Government has been and continues to be insensitive to the plight of the ordinary people of Nigeria by asking citizens who have been groaning under increased and increasing hardship to make additional and back breaking sacrifices while government officials wallow in obscene opulence and are not called upon to make similar sacrifices in the form of reduction in their salaries, allowance and other perquisites of office.”
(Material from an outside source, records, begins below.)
-- ==== Sys2Proof/Machine/Access.lean ====
section
/-! DEFINITION. The rules that stand before every register access (R2, R68, R98, R106, R116): what is refused, logged or counted
before a register's own behaviour is reached. -/

namespace Sys2Proof.Machine

/-- Window bit of EVT.ACCESS_LOG. -/
def logWindow : Window → Nat
  | .h => 0
  | .b => 1
  | .hm _ _ => 1

/-- An access that R106 refuses: access_error, and EVT.ACCESS_LOG takes it if the log is empty. Hallmark's private path is no
window access and leaves no log. -/
def accessError (w : Window) (off : Nat) (write : Bool) (s : State) : State :=
  match w with
  | .hm _ _ => s
  | _ =>
    raise evtAccessError
      (if rd evtAccessLog_valid s = 1 then s
       else wr evtAccessLog_valid 1 (wr evtAccessLog_write (b2n write) (wr evtAccessLog_window (logWindow w)
              (wr evtAccessLog_offset off s))))

/-- The OWNER record of a block; that of HMK reads Hallmark-only at all times (R536). -/
def ownerOf (b : Block) (s : State) : OwnerSt :=
  let o := sget (fun _ => ({} : OwnerSt)) s.fab.owners (blockCode b)
  if b = .hmk then { o with owner := 3 } else o

/-- Store a block's OWNER record. -/
def putOwner (b : Block) (o : OwnerSt) (s : State) : State :=
  { s with fab := { s.fab with owners := sset (fun _ => ({} : OwnerSt)) s.fab.owners (blockCode b) o } }

/-- Whether OWNER refuses a write through a window (R116); it never blocks Hallmark (R110). -/
def ownerRefuses (w : Window) (b : Block) (s : State) : Bool :=
  match w with
  | .h => decide ((ownerOf b s).owner = 2 ∨ (ownerOf b s).owner = 3)
  | .b => decide ((ownerOf b s).owner = 1 ∨ (ownerOf b s).owner = 3)
  | .hm _ _ => false

/-- A write that OWNER refuses: counted in denied, raising owner_denied (R116). -/
def ownerDenied (b : Block) (s : State) : State :=
  let o := ownerOf b s
  raise evtOwnerDenied (putOwner b { o with denied := satAdd o.denied 1 0xFF } s)

/-- The cause register number k of a block at a window offset, if the offset is one. -/
def causeAt (b : Block) (off : Nat) : Option Nat :=
  let r := off - blockBase b
  if blockBase b + 0x20 ≤ off ∧ r < 0x70 ∧ r % 16 = 0 ∧ (r - 0x20) / 16 < causeCount b then some ((r - 0x20) / 16) else none

/-- The writes that OWNER never refuses (R116): CHAN_SEL, SCRATCH, OWNER and the EVT_CAUSEk registers. -/
def ownerExempt (b : Block) (off : Nat) : Bool :=
  decide (off = blockBase b + 0x08 ∨ off = blockBase b + 0x78 ∨ off = blockBase b + 0x7C) || (causeAt b off).isSome

/-- A write that R106 refuses, of a reserved offset or without all byte enables; in a locked block OWNER refuses it too (R116). -/
def badWrite (w : Window) (b : Block) (off : Nat) (s : State) : State :=
  let t := accessError w off true s
  if ownerRefuses w b s && !ownerExempt b off then ownerDenied b t else t

/-- The blocks whose registers window H may write in the held state (R98). -/
def heldAccepts : Block → Bool
  | .sys | .evt | .hmk | .bnc | .pwr | .cfg | .rst | .tim | .hif | .mio | .tmk | .pcn | .scr => true
  | .lan | .prt | .tie | .prs | .cls | .l2t | .lpm | .flt | .fch | .hbm | .dsp | .fen | .mcs | .bpm | .swc | .tmg
  | .tsu => false

/-- Whether a window is reachable: not while a power-on or RESET_N reset holds the device (R60, R66), and window H not while
PERST_N holds the endpoint (R68). -/
def reachable (w : Window) (s : State) : Bool :=
  decide (s.pwr.hold = .none) &&
    (match w with
     | .h => !s.pwr.perstLow
     | .b => true
     | .hm _ _ => true)

/-- Whether the held state ignores this write (R98). -/
def heldIgnores (w : Window) (b : Block) (s : State) : Bool :=
  match w with
  | .h => held s && !heldAccepts b
  | .b => false
  | .hm _ _ => false

/-- A write to block `b` through a window: the held state and OWNER come before the register's own behaviour `f`. A write that R98 ignores is
counted there alone, whoever owns the block (DESIGN CHOICE, assumption log 96). -/
def writing (w : Window) (b : Block) (f : State → State) (s : State) : State :=
  if !reachable w s then s
  else if heldIgnores w b s then sat1 cfgHeldWrites_heldWriteIgnored s
  else if ownerRefuses w b s then ownerDenied b s
  else f s

/-- A write that OWNER never refuses (CHAN_SEL, SCRATCH, EVT_CAUSEk; R116). -/
def writingFree (w : Window) (b : Block) (f : State → State) (s : State) : State :=
  if !reachable w s then s
  else if heldIgnores w b s then sat1 cfgHeldWrites_heldWriteIgnored s
  else f s

/-- A write to a per-channel register of the selected channel: ignored on a fused-off channel (R2). -/
def writingC (w : Window) (b : Block) (f : Nat → State → State) (s : State) : State :=
  writing w b (fun s => if isFused b (selChan w b s) s then s else f (selChan w b s) s) s

/-- A read through a window. -/
def reading (w : Window) (f : State → State) (s : State) : State := if reachable w s then f s else s

/-- The COMMIT record of a block. -/
def commitOf (b : Block) (s : State) : CommitSt := sget (fun _ => ({} : CommitSt)) s.fab.commits (blockCode b)

/-- Store a block's COMMIT record. -/
def putCommit (b : Block) (c : CommitSt) (s : State) : State :=
  { s with fab := { s.fab with commits := sset (fun _ => ({} : CommitSt)) s.fab.commits (blockCode b) c } }

/-- A commit refused (R102): recorded in CFG.LAST_REFUSAL, raising commit_refused; the block's own status shows it. -/
def commitRefused (b : Block) (code : Nat) (s : State) : State :=
  raise cfgCommitRefused
    (sat1 cfgLastRefusal_refusalCount
      (wr cfgLastRefusal_refusal code
        (wr cfgLastRefusal_blockCode (blockCode b)
          (putCommit b { commitOf b s with refusal := code } s))))

/-! ### Storing a register write, field by field (R7, R120) -/

/-- Whether a timed commit of a block is armed (R119, R120). -/
def commitArmed (b : Block) (s : State) : Bool := (commitOf b s).armed.isSome

/-- A write to an RWS field while a timed commit is armed (R120). -/
def shadowRefused (b : Block) (s : State) : State := putCommit b { commitOf b s with shadowRefused := true } s

/-- What one field's access code makes of a written word (R7). -/
def fieldStore (armed : Bool) (v : Word) (w : Word) (f : FieldSpec) : Word :=
  match f.acc with
  | .rw => wordWith w f.lo f.width (wordField v f.lo f.width)
  | .rws => if armed then w else wordWith w f.lo f.width (wordField v f.lo f.width)
  | .w1c => w &&& ~~~ (wordWith 0 f.lo f.width (wordField v f.lo f.width))
  | .w1s => w ||| wordWith 0 f.lo f.width (wordField v f.lo f.width)
  | .rl => wordWith w f.lo f.width (wordField v f.lo f.width)
  | .ro | .wo | .rs => w

/-- Store a write to copy `c` of the register at `off` of block `b`: its RW, RL, RWS, W1C and W1S fields. No field changes with another: the
rest of EVT.ACCESS_LOG stays when valid is cleared (DESIGN CHOICE, assumption log 96). -/
def storeFields (b : Block) (off c : Nat) (v : Word) (s : State) : State :=
  match findReg off with
  | none => s
  | some r =>
    let armed := commitArmed b s
    let s1 := if armed && r.fields.any (fun f => f.acc == .rws) then shadowRefused b s else s
    putReg off c (r.fields.foldl (fieldStore armed v) (reg off c s)) s1

/-- The copies of the registers of a block that hold something other than their reset value, each once. -/
def listedCopies (b : Block) (m : Sparse Word) : List Nat :=
  (m.foldl (fun a e => if blockOfPage (e.1 % 0x40000 / 0x1000) = some b then a ++ [e.1 / 0x40000] else a) []).eraseDups

/-- The copy number under which a target's BLOCK_CTL mode is kept: 0 block-wide, channel + 1. -/
def modeCopy (t : Target) : Nat := tgtKey t % 1024

/-- The mode field of BLOCK_CTL, as in the field table. -/
def modeFld (b : Block) : Fld := ⟨blockBase b + 0x10, 4, 4, 4⟩

/-- Copies of a register at `off` listed in a register store. -/
def copiesAt (off : Nat) (m : Sparse Word) : List Nat :=
  (m.filter (fun e => decide (e.1 % 0x40000 = off))).map (fun e => e.1 / 0x40000)

/-- A BLOCK_CTL mode that the block does not define (R8, R118). Lanes have the test modes 1 to 3 (R141). -/
def badMode (b : Block) (s : State) : Bool :=
  (copiesAt (modeFld b).off s.fab.regs).any (fun c =>
    decide ((if b = .lan ∧ c ≠ 0 then 3 else 0) < rdC (modeFld b) c s))

/-- The mode in effect of a target (R118). -/
def modeOf (t : Target) (s : State) : Nat := cfC (modeFld t.block) (modeCopy t) s

end Sys2Proof.Machine
end

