/-- One request of the partner in training (R139): an increment makes its coefficient less negative. The main tap follows from
the other two (R137), so a request to move it alone cannot be met. -/
def tapRequest (l : Nat) (r : TapReq) (s : State) : State :=
  let pre := rdC lanTxEqLive_pre l s
  let post := rdC lanTxEqLive_post l s
  let limit := raiseC lanCoeffLimit l s
  let move (a b : Nat) : State := if tapsOk a b then setTaps l a b s else limit
  match r with
  | .preset n => setTaps l (presetTaps n).1 (presetTaps n).2 s
  | .pre up => if up then (if pre = 0 then limit else move (pre - 1) post) else move (pre + 1) post
  | .post up => if up then (if post = 0 then limit else move pre (post - 1)) else move pre (post + 1)
  | .main _ => limit

/-- Whether a lane's link sequence trains (R145, R149). -/
def laneTrains (l : Nat) (s : State) : Bool :=
  isTieLane l || decide (cfC lanLaneCfg_protocol l s = 0) || decide (cfC lanLaneCfg_trainEn l s = 1)

/-- A lane without training takes its taps and swing from LAN.TX_EQ when it is powered; a lane with training does not use it (R139). -/
def loadTaps (l : Nat) (s : State) : State :=
  if laneTrains l s then s
  else setTaps l (cfC lanTxEq_pre l s) (cfC lanTxEq_post l s) (wrC lanTxEqLive_amp l (cfC lanTxEq_amp l s) s)

/-- The dividers for the lane's rate (R140) and the precoding it has without training: always on for a tie lane, LANE_CFG's for a lane
that does not train (R136). -/
def baseRate (l : Nat) (s : State) : State :=
  let pre (f : Fld) : Nat := if isTieLane l then 1 else if laneTrains l s then 0 else cfC f l s
  wrC lanLinkStatus_liveRate l (if isTieLane l then 4 else cfC lanLaneCfg_rate l s)
    (wrC lanLinkStatus_liveTxPrecode l (pre lanLaneCfg_txPrecode) (wrC lanLinkStatus_liveRxPrecode l (pre lanLaneCfg_rxPrecode) s))

/-- A lane is powered (R140). -/
def powerLane (l : Nat) (s : State) : State := baseRate l (loadTaps l s)

/-! ### The link sequence (R144, R145, R149) -/

/-- Clear what one pass through the link sequence recorded on a lane. -/
def clearPass (l : Nat) (s : State) : State :=
  wrC lanLinkStatus_trained l 0 (wrC lanLinkStatus_cdrLock l 0 (wrC lanLinkStatus_commaLock l 0
    { s with lanes := { s.lanes with noHcd := sset (fun _ => false) s.lanes.noHcd l false, c37 := sset (fun _ => false) s.lanes.c37 l false } }))

/-- A lane in a test mode runs no link sequence, at the rate of LANE_CFG (R155). PAT_STATUS chk_lock stays as it is when the checker leaves modes 1
and 2 or its pattern changes (DESIGN CHOICE, assumption log 128). -/
def testLane (l : Nat) (s : State) : State := setLane l 13 (baseRate l (clearPass l s))

/-- Enter the state after retuning: training, or the wait for signal that replaces it (R145). -/
def afterRetune (ls : List Nat) (l : Nat) (s : State) : State :=
  let s1 := wrC lanLinkStatus_cdrLock l (rdC lanLinkStatus_signalPresent l s) s
  if laneTrains l s then setLane l 4 s1
  else
    let s2 := wrC lanLinkStatus_liveTxPrecode l (cfC lanLaneCfg_txPrecode l s)
      (wrC lanLinkStatus_liveRxPrecode l (cfC lanLaneCfg_rxPrecode l s) s1)
    setLane l (if allSignals ls s then 5 else 7) s2

/-- The first step of a lane's link sequence. -/
def firstStep (ls : List Nat) (l : Nat) (s : State) : State :=
  let s1 := clearPass l s
  if isTieLane l then
    let s2 := wrC lanLinkStatus_liveRate l 4 (wrC lanLinkStatus_liveTxPrecode l 1 (wrC lanLinkStatus_liveRxPrecode l 1 s1))
    if allSignals ls s then setTaps l 0 8 (setLane l 9 s2) else setLane l 8 s2
  else if cfC lanLaneCfg_protocol l s = 0 then wrC lanLinkStatus_hcd l 0xFF (setLane l 2 s1)
  else afterRetune ls l (wrC lanLinkStatus_hcd l 0xFF (wrC lanLinkStatus_liveRate l (cfC lanLaneCfg_rate l s) s1))
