-- ==== Sys2Proof/Machine/Buffers.lean ====
section
/-! DEFINITION. The buffer pool manager (R412 to R423): pools, requesters and quotas, allocation and free, buffer content. -/

namespace Sys2Proof.Machine

/-- Buffer size of pool p (R412). -/
def poolSize (p : Nat) : Nat := if p = 0 then 256 else if p = 1 then 64 else if p = 2 then 512 else if p = 3 then 2048 else 16384

/-- Buffer count of pool p (R412). -/
def poolCount (p : Nat) : Nat :=
  if p = 0 then 393216 else if p = 1 then 262144 else if p = 2 then 16384 else if p = 3 then 4096 else 512

/-- Base of pool p in the management cores' map (R419). -/
def poolBase (p : Nat) : Nat :=
  if p = 0 then 0x60000000 else if p = 1 then 0x66000000 else if p = 2 then 0x67000000
  else if p = 3 then 0x67800000 else 0x68000000

/-- The pools in size order (R412). -/
def sizeOrder : List Nat := [1, 0, 2, 3, 4]

/-- The key of a buffer in the owner store. -/
def bufKey (p i : Nat) : Nat := p * 2 ^ 19 + i

/-- The owner mark of a retired buffer (R521). -/
def retiredMark : Nat := 255

/-- The owner store of the pools: 0 free, requester + 1, or retired. -/
def bufOwner (p i : Nat) (s : State) : Nat := sget (fun _ => 0) s.pools.owner (bufKey p i)

/-- Store a buffer's owner. -/
def putOwnerOf (p i v : Nat) (s : State) : State :=
  { s with pools := { s.pools with owner := sset (fun _ => 0) s.pools.owner (bufKey p i) v } }

/-- The lowest index not listed in a rising list of keys, from `i` on. -/
def firstGap : Nat → Sparse Nat → Nat
  | i, [] => i
  | i, (k, _) :: l => if k < i then firstGap i l else if k = i then firstGap (i + 1) l else i

/-- The lowest free buffer of a pool (DESIGN CHOICE: which free buffer is taken is open). -/
def firstFree (p : Nat) (s : State) : Option Nat :=
  let i := firstGap (bufKey p 0) s.pools.owner - bufKey p 0
  if i < poolCount p then some i else none

/-- Buffers of pool p that are not free, retired ones among them. -/
def poolTaken (p : Nat) (s : State) : Nat := (s.pools.owner.filter (fun e => e.1 / 2 ^ 19 == p)).length

/-- Buffers of pool p taken out of it (R521). -/
def poolRetired (p : Nat) (s : State) : Nat :=
  (s.pools.owner.filter (fun e => e.1 / 2 ^ 19 == p && e.2 == retiredMark)).length

/-- Buffers that a requester holds in a pool (R415). -/
def usedOf (r p : Nat) (s : State) : Nat := rdX bpmReqUsed_count p r s

/-- The shared free count F of a pool (R415). -/
def sharedFree (p : Nat) (s : State) : Int :=
  (List.range 64).foldl
    (fun a r => a - (cfX bpmReqReserve_count p r s : Int)
      - ((usedOf r p s - cfX bpmReqReserve_count p r s : Nat) : Int))
    ((poolCount p : Int) - poolRetired p s)

/-- Raise pool_low when F falls below its level (R423). -/
def poolLowCheck (p : Nat) (before : Int) (s : State) : State :=
  let level : Int := rdX bpmLowWater_level p 0 s
  if level ≠ 0 ∧ level ≤ before ∧ sharedFree p s < level then raise (bpmPoolLow p) s else s

/-- Notice the shared free count passing the guard (R394). -/
def guardCheck (s : State) : State :=
  let low := decide (sharedFree 0 s < (cf swcGuard_guard s : Int))
  let t := { s with sw := { s.sw with guardLow := low } }
  if low && !s.sw.guardLow then raise swcGuardActive t else t

/-- What a change of pool p's free buffers brings: pool_low (R423), and guard_active for P0 (R394). -/
def noteShared (p : Nat) (before : Int) (s : State) : State :=
  let t := poolLowCheck p before s
  if p = 0 then guardCheck t else t

def bpmCtrs : CtrSet := ⟨bpmCntLo_count.off, bpmCntWrap, false⟩

/-- Whether R415 grants requester r a buffer of pool p. -/
def grants (r p : Nat) (s : State) : Bool :=
  decide (usedOf r p s < cfX bpmReqReserve_count p r s)
    || (decide (usedOf r p s < cfX bpmReqCap_count p r s) && decide (0 < sharedFree p s))

/-- The arbiter of pool p has served requester r at its priority (R416): the pointer that the next round robin starts one beyond. -/
def notePointer (r p : Nat) (s : State) : State :=
  { s with pools := { s.pools with lastServed := sset (fun _ => 0) s.pools.lastServed (4 * p + cfC bpmReqCfg_priority r s) r } }

/-- Take a buffer of pool p for requester r (R415); none is the refusal of that pool. Either way the requester has been served. -/
def takeFrom (r p : Nat) (s : State) : Option Nat × State :=
  match (if grants r p s then firstFree p s else none) with
  | none => (none, notePointer r p s)
  | some i =>
    (some i, noteShared p (sharedFree p s)
      (count bpmCtrs 0 0 1 (wrX bpmReqUsed_count p r (usedOf r p s + 1) (notePointer r p (putOwnerOf p i (r + 1) s)))))

/-- An empty response (R415): REQ_EMPTY, counter 1, and alloc_empty for a software requester. -/
def emptyResponse (r : Nat) (s : State) : State :=
  let t := count bpmCtrs 1 0 1 (satX bpmReqEmpty_count 0 r 1 s)
  if 36 ≤ r then raise bpmAllocEmpty t else t

/-- Serve a request from the first of these pools that grants it (R414): the pool and buffer, none where every one refuses. `fell` says
that fall_up was counted. -/
def takeFirst (r : Nat) : List Nat → Bool → State → Option (Nat × Nat) × State
  | [], _, s => (none, s)
  | p :: ps, fell, s =>
    match takeFrom r p s with
    | (some i, t) => (some (p, i), t)
    | (none, t) =>
      if cfC bpmReqCfg_fallUp r s = 1 ∧ 36 ≤ r ∧ ps ≠ [] then
        takeFirst r ps true (if fell then t else count bpmCtrs 5 0 1 t)
      else (none, t)

/-- retire_limit: 256 buffers of the pool have been retired, which is raised once (R521). -/
def retireLimit (p : Nat) (s : State) : State :=
  if s.recov.limited.testBit p then s
  else raise scrRetireLimit { s with recov := { s.recov with limited := setBit s.recov.limited p } }

/-- Retire a buffer that is free (R521); beyond 256 of its pool it stays in use. -/
def retireBuffer (p i : Nat) (s : State) : State :=
  let t := { s with pools := { s.pools with retireNext := s.pools.retireNext.filter (· != bufKey p i) } }
  if rdX scrRetired_count p 0 s < 256 then
    raise scrBufferRetired (wrX scrRetired_count p 0 (rdX scrRetired_count p 0 s + 1) (putOwnerOf p i retiredMark t))
  else retireLimit p t

/-- The buffers that wait to be retired and are free are retired (R521). -/
def retireFreed (s : State) : State :=
  foldOver (s.pools.retireNext.filter (fun k => decide (bufOwner (k / 2 ^ 19) (k % 2 ^ 19) s = 0)))
    (fun k a => retireBuffer (k / 2 ^ 19) (k % 2 ^ 19) a) s

/-- Return a buffer to its pool on the account of the requester that holds it. -/
def giveBack (p i r : Nat) (s : State) : State :=
  let t := wrX bpmReqUsed_count p r (usedOf r p s - 1) (putOwnerOf p i 0 s)
  noteShared p (sharedFree p s) (if s.pools.retireNext.contains (bufKey p i) then retireBuffer p i t else t)

/-! ### Cells of frames (R388, R397) -/

/-- Take P0 cells for requester r one at a time, up to `n` and to the first refusal (R388). -/
def takeSome (r : Nat) : Nat → State → List Nat × State
  | 0, s => ([], s)
  | n + 1, s =>
    match takeFrom r 0 s with
    | (none, t) => ([], t)
    | (some i, t) =>
      let x := takeSome r n t
      (i :: x.1, x.2)

/-- Free P0 cells on requester r's account (R417). -/
def giveCells (r : Nat) (is : List Nat) (s : State) : State := foldOver is (fun i a => giveBack 0 i r a) s

/-- Take `n` P0 cells for requester r; on a refusal those taken are freed again (R397). -/
def takeCells (r n : Nat) (s : State) : Option (List Nat) × State :=
  let x := takeSome r n s
  if x.1.length = n then (some x.1, x.2) else (none, giveCells r x.1 x.2)

/-- The P0 cells that a frame of L bytes takes (R388). -/
def cellsFor (len : Nat) : Nat := (len + 239) / 240

/-! ### Software allocation and free (R418) -/

/-- The window code of REQ_CFG: 1 window H, 2 window B; Hallmark's private path acts as window B. -/
def reqWindow : Window → Nat
  | .h => 1
  | .b => 2
  | .hm _ _ => 2

/-- The allocation that a write of BPM.ALLOC asks for (R414, R418). -/
def bpmAlloc (w : Window) (s : State) : State :=
  let c := winIdx w
  let size := rdC bpmAlloc_size c s
  let r := rdC bpmAlloc_requester c s
  let answer (h res : Nat) (t : State) : State := wrC bpmAllocResult_handle c h (wrC bpmAllocStatus_result c res t)
  if size = 0 ∨ 16384 < size then answer 0xFFFFFFFF 3 s
  else if cfC bpmReqCfg_window r s ≠ reqWindow w then answer 0xFFFFFFFF 2 s
  else
    let from_ := sizeOrder.filter (fun p => decide (size ≤ poolSize p))
    match (if blockOn .bpm s then takeFirst r from_ false s else (none, s)) with
    | (some (p, i), t) => answer (bufKey p i) 0 t
    | (none, t) => answer 0xFFFFFFFF 1 (emptyResponse r t)

/-- BPM_ALLOC: a write of BPM.ALLOC. -/
def allocWrite (w : Window) (v : Word) (s : State) : State :=
  let c := winIdx w
  let t := wrC bpmAlloc_size c (wordField v 0 15) (wrC bpmAlloc_requester c (wordField v 16 6) s)
  if bit v.toNat 31 then bpmAlloc w t else t

def execBpmAlloc (w : Window) (v : Word) (s : State) : Host.Outcome State Fault Refusal :=
  .next (writing w .bpm (allocWrite w v) s)

/-- Log a refused free (R417). -/
def rejectLog (w : Window) (handle r kind : Nat) (s : State) : State :=
  if rd bpmRejectLog_valid s = 1 then s
  else wr bpmRejectLog_valid 1 (wr bpmRejectLog_handle handle (wr bpmRejectLog_requester r
    (wr bpmRejectLog_kind kind (wr bpmRejectLog_window (logWindow w) s))))

/-- What a software free answers (R417): 0 freed, 1 double free, 2 foreign, 3 bad handle. -/
def freeResult (w : Window) (handle r : Nat) (s : State) : Nat :=
  let p := bitsOf handle 19 3
  let i := bitsOf handle 0 19
  if 2 ^ 22 ≤ handle ∨ 4 < p ∨ poolCount p ≤ i then 3
  else if cfC bpmReqCfg_window r s ≠ reqWindow w then 2
  else if bufOwner p i s = 0 ∨ bufOwner p i s = retiredMark then 1
  else if bufOwner p i s ≠ r + 1 then 2 else 0

/-- BPM_FREE: a write of BPM.FREE_HANDLE (R417, R418). -/
def freeWrite (w : Window) (v : Word) (s : State) : State :=
  let c := winIdx w
  let r := rdC bpmFreeReq_requester c s
  let res := freeResult w v.toNat r s
  let t := wrC bpmFreeStatus_result c res s
  if res = 0 then giveBack (bitsOf v.toNat 19 3) (bitsOf v.toNat 0 19) r t
  else
    let u := rejectLog w (v.toNat % 2 ^ 22) r res (count bpmCtrs (1 + res) 0 1 t)
    if res = 1 then raise bpmDoubleFree u else if res = 2 then raise bpmForeignFree u else raise bpmBadHandle u

def execBpmFree (w : Window) (v : Word) (s : State) : Host.Outcome State Fault Refusal :=
  .next (writing w .bpm (freeWrite w v) s)

/-! ### Buffer content (R419) -/

/-- The buffer that BUF_SEL names, if its owner is bound to the window: its first byte's address and its size. -/
def boundBuffer (w : Window) (s : State) : Option (Nat × Nat) :=
  let h := (reg bpmBufSel_handle.off (winIdx w) s).toNat
  let p := bitsOf h 19 3
  let i := bitsOf h 0 19
  let o := bufOwner p i s
  if 2 ^ 22 ≤ h ∨ 4 < p ∨ poolCount p ≤ i ∨ o = 0 ∨ o = retiredMark then none
  else if cfC bpmReqCfg_window (o - 1) s = reqWindow w then some (poolBase p + i * poolSize p, poolSize p) else none

/-- Step BUF_OFFSET after an access. -/
def bufStep (c : Nat) (s : State) : State :=
  if rdC bpmBufOffset_autoInc c s = 1 then wrC bpmBufOffset_offset c (rdC bpmBufOffset_offset c s + 4) s else s

/-- BUF_DATA_ACCESS: a read or write of BPM.BUF_DATA (R419). An offset beyond the buffer reads zero and ignores a write. -/
def bufAccess (w : Window) (write : Bool) (v : Word) (s : State) : State :=
  let c := winIdx w
  let off := rdC bpmBufOffset_offset c s / 4 * 4
  let read (x : Nat) (t : State) : State := if write then t else putRead w (BitVec.ofNat 32 x) t
  match boundBuffer w s with
  | none => bufStep c (read 0 (count bpmCtrs 3 0 1 s))
  | some (a, size) =>
    if size ≤ off then bufStep c (read 0 s)
    else if write then
      bufStep c { s with pools := { s.pools with content := memWrite s.pools.content (a + off) (bytesLE 4 v.toNat) } }
    else bufStep c (read (leNat (memRead s.pools.content (a + off) 4)) s)

def execBufDataAccess (w : Window) (write : Bool) (v : Word) (s : State) : Host.Outcome State Fault Refusal :=
  .next ((if write then writing w .bpm (bufAccess w true v) else reading w (bufAccess w false v)) s)

/-! ### BPM in the common state machine -/

/-- The commit checks of R420. -/
def bpmCheck (s : State) : Option Nat :=
  let rs := List.range 64
  let ps := List.range 5
  if ps.any (fun p => decide (poolCount p < rs.foldl (fun a r => a + rdX bpmReqReserve_count p r s) 0)) then some 3
  else if rs.any (fun r => ps.any (fun p => decide (rdX bpmReqCap_count p r s < rdX bpmReqReserve_count p r s))) then some 2
  else if rs.any (fun r => decide (rdC bpmReqCfg_window r s = 3)) then some 2
  else if rs.any (fun r => decide (r < 36) && ps.any (fun p => decide (p ≠ 0) &&
      decide (rdX bpmReqReserve_count p r s ≠ 0 ∨ rdX bpmReqCap_count p r s ≠ 0))) then some 2
  else none

/-- BPM STARTING (R421): every free list is built and every used count 0; retired buffers stay out (R521). -/
def bpmStarting (s : State) : State :=
  retireFreed (foldOver (List.range 64) (fun r a => foldOver (List.range 5) (fun p b => wrX bpmReqUsed_count p r 0 b) a)
    { s with pools := { s.pools with owner := s.pools.owner.filter (fun e => e.2 == retiredMark) } })

/-- The drain of BPM is complete (R421): no requester 0 to 35 holds a buffer. -/
def bpmDrained (s : State) : Bool := (List.range 36).all (fun r => decide (usedOf r 0 s = 0))

/-- A forced drain of BPM frees every buffer of requesters 0 to 35 (R421). -/
def bpmForced (s : State) : State :=
  retireFreed (foldOver (List.range 36) (fun r a => wrX bpmReqUsed_count 0 r 0 a)
    { s with pools := { s.pools with owner := s.pools.owner.filter (fun e => decide (36 < e.2)) } })

/-- A commit of reserves makes F fall like an allocation does (R394, R423). -/
def bpmCommitted (old s : State) : State := foldOver (List.range 5) (fun p a => noteShared p (sharedFree p old) a) s

/-- BPM.POOL_FREE and POOL_SHARED as reads see them (R412, R415). -/
def poolView (off : Nat) (s : State) : Option Nat :=
  if 0x2C080 ≤ off ∧ off < 0x2C094 then
    let p := (off - 0x2C080) / 4
    some (poolCount p - poolTaken p s)
  else if 0x2C0A0 ≤ off ∧ off < 0x2C0B4 then some (sharedFree ((off - 0x2C0A0) / 4) s).toNat
  else none

end Sys2Proof.Machine
end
While stating the position of the CSOs on the issue, Okoye maintained that, “civil society groups and the Nigerian people will hold the President, his kitchen cabinet and the cabal around him personally responsible and accountable for the current deaths and destruction of properties across the country.
Civil society groups and organisations will join forces with all democratic forces to make sure that the imposition of the death penalty on the Nigerian people through the withdrawal of subsidy on petroleum products does not stand. We call on organised labour to take the lead and organise the Nigerian people to massively resist the current imposition of hardship and death on the Nigerian people.”
Reports across the states
Meanwhile, reports across the states, have shown that the multiplier effect of this policy, is bitting harder by the day. From Gambarou Ngala border town in Bornu State to Nembe creeks in Bayelsa State, the story is the same. Suffering is the word.
Lagos: In Lagos, fares to most parts of the state were increased by over 100 per cent. Fare from Oshodi to Mile 2 was increased from N100 to N200 and N250. Same also is Oshodi to Ojota, which jerked from N100 to N200. Transportation between Ikeja and Yaba now costs N250 instead of the previous N120; Obalende to Oshodi which used to be N70 is now N200.
Ojodu to CMS is now N400 from N150. Commuters travelling to Abuja from Lagos now pay between N9,000 and N8,000. At the Mazamaza Bus terminal, fare to Port Harcourt is now N7,000 from the previous price of N2,500. Many Lagosians are reportedly staying indoors due to the increasing transportation costs.
Ebonyi: Reports from Abakaliki and its environs revealed that most filling stations in Ebonyi State witnessed long queues, as they sold the product to motorists between N150 and N200. per litre. There were long queues in filling stations that sold the product at N150, while those that sold at N200 per litre recorded low patronage.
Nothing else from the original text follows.